Хорошо курить табак
И марихуану
Помирать всегда ништяк
Поздно, а не рано
И от раны ножевой
Лучше, чем от рака,
Доктор болен головой,
Лечит нас однако.
У меня здоровый дух
И немало плоти,
Если прах, - пусть пах и пух, -
Все равно умрёте.
Я всегда даю разрешение использовать личные данные,
Имя фамилию, номер телефона,
Социальным сетям, компьютерным базам, банкам, фирмам по продаже автодеталей,
Дело в том, что личные данные, разве что кроме отпечатка большого пальца в загранпаспорте,
Только всего ярлычки на витрине. Меня там нет.

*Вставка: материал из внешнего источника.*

-- ==== Sys2Proof/Laws/PerInstr.lean ====
section
/-! SUPPORT. What a command names: a well-formed one names a hart below 18,432 and a cluster below 576 (R29, R40, R42), one lemma for each
row of the table. -/

namespace Sys2Proof.Laws.Table

/-- The hart a command is of. -/
def hart : Instr → Option Nat
  | .scalarInstruction h => some (h)
  | .scalarLoad h _ _ _ _ _ => some (h)
  | .scalarStore h _ _ _ _ => some (h)
  | .csrAccess h _ _ _ _ => some (h)
  | .rngSeedWrite h _ => some (h)
  | .qTag h _ _ => some (h)
  | .qRdw h _ _ _ => some (h)
  | .qPop h _ => some (h)
  | .qWrw h _ _ _ => some (h)
  | .qPush h _ _ => some (h)
  | .qFwd h _ _ => some (h)
  | .qStat h _ _ _ => some (h)
  | .lcSet h _ _ _ => some (h)
  | .lcRd h _ _ _ => some (h)
  | .eIssue h _ _ _ => some (h)
  | .eWait h _ => some (h)
  | .eStat h _ => some (h)
  | .pYield h => some (h)
  | .rnd h _ => some (h)
  | .coreWaitReleased h => some (h)
  | .matmul h _ => some (h)
  | .latch h _ => some (h)
  | .flush h _ => some (h)
  | .engineDescriptorComplete h _ => some (h)
  | .bouquetMatmul h _ => some (h)
  | .add h => some (h)
  | .mul h => some (h)
  | .fma h => some (h)
  | .min h => some (h)
  | .affine h => some (h)
  | .cast h => some (h)
  | .rmsnorm h => some (h)
  | .layernorm h => some (h)
  | .siluMul h => some (h)
  | .gelu h => some (h)
  | .exp h => some (h)
  | .recip h => some (h)
  | .rsqrt h => some (h)
  | .tanh h => some (h)
  | .sigmoid h => some (h)
  | .rope h => some (h)
  | .sum h => some (h)
  | .maxred h => some (h)
  | .smaxMerge h => some (h)
  | .smaxFinal h => some (h)
  | .argmax h => some (h)
  | .topkMerge h => some (h)
  | .controlStateParityError h => some (h)
  | .heartbeatLoss h => some (h)
  | .secdedUncorrectable c k _ _ => some (c * 32 + k)
  | .secdedCorrectable c k _ => some (c * 32 + k)
  | .standInPetalsRestored c k => some (c * 32 + k)
  | .standInNearStoreRestored c k _ => some (c * 32 + k)
  | .rotation c k _ => some (c * 32 + k)
  | .creditReturn h _ => some (h)
  | .packetFormed h _ => some (h)
  | .packetWaitTimeout h _ => some (h)
  | .petalSwitch h => some (h)
  | .bmDescriptorEnqueue h _ => some (h)
  | _ => none

/-- The cluster a command is of. -/
def cluster : Instr → Option Nat
  | .shadowCheck c _ => some c
  | .shadowTiebreak c _ => some c
  | .shadowBlameReplace c _ => some c
  | .secdedUncorrectable c _ _ _ => some c
  | .secdedCorrectable c _ _ => some c
  | .standInPetalsRestored c _ => some c
  | .standInNearStoreRestored c _ _ => some c
  | .rotation c _ _ => some c
  | .steerRoute c _ => some c
  | .mergeArrival c _ => some c
  | .mergeOrdered c _ => some c
  | .foldAdvance c => some c
  | .qsampSample c => some c
  | .copy c _ => some c
  | .fill c _ => some c
  | .crc32 c _ => some c
  | .invalidate c _ => some c
  | .contribDescriptor c _ => some c
  | .bmCompletion c _ => some c
  | .append _ c _ => some c
  | .pageInit _ c _ => some c
  | .pageFree _ c _ => some c
  | .pageTrim _ c _ => some c
  | .packetSend c => some c
  | .droopDetect c _ => some c
  | .wakeRequest c => some c
  | .wakeGrant c => some c
  | .wakeForced c => some c
  | .clockStepRamp c => some c
  | .idleRetainTimeout c => some c
  | .thermalSample c _ => some c
  | _ => none

/-- A well-formed command names a hart and a cluster that the panel has. -/
def Statement (i : Instr) : Prop := i.wellFormed = true → (∀ h, hart i = some h → h < 18432) ∧ ∀ c, cluster i = some c → c < 576

theorem noPlace (i : Instr) (h : hart i = none) (c : cluster i = none) : Statement i :=
  fun _ => ⟨fun _ e => (nomatch h.symm.trans e), fun _ e => (nomatch c.symm.trans e)⟩

theorem left {a b : Bool} (h : (a && b) = true) : a = true := (Bool.and_eq_true_iff.mp h).1
theorem right {a b : Bool} (h : (a && b) = true) : b = true := (Bool.and_eq_true_iff.mp h).2

theorem ofHart (i : Instr) (n : Nat) (w : i.wellFormed = true → hartOk n = true) (h : hart i = some n) (c : cluster i = none) : Statement i :=
  fun v => ⟨fun _ e => Option.some.inj (h.symm.trans e) ▸ (of_decide_eq_true (w v) : n < 18432), fun _ e => (nomatch c.symm.trans e)⟩

theorem ofCluster (i : Instr) (n : Nat) (w : i.wellFormed = true → clusterOk n = true) (h : hart i = none) (c : cluster i = some n) : Statement i :=
  fun v => ⟨fun _ e => (nomatch h.symm.trans e), fun _ e => Option.some.inj (c.symm.trans e) ▸ (of_decide_eq_true (w v) : n < 576)⟩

Конечно, избыток социализации делает их в чем-то значимыми,
Можно остаться без денег, можно даже без жилища - при самом неудачном раскладе,
Человек, однако, ложится в постель голым и встаёт голым,
И если он не привязан, скажем, к пижаме, или к блинчикам Людочки, работающей с 10 до 18 в ООО Антенна,
Поймать его невозможно, кто б ни ставил ловчие сети,
Не налаживал камеры, не объявлял операцию перехват.
Кони, отвязавшиеся от имени, скачут по степи.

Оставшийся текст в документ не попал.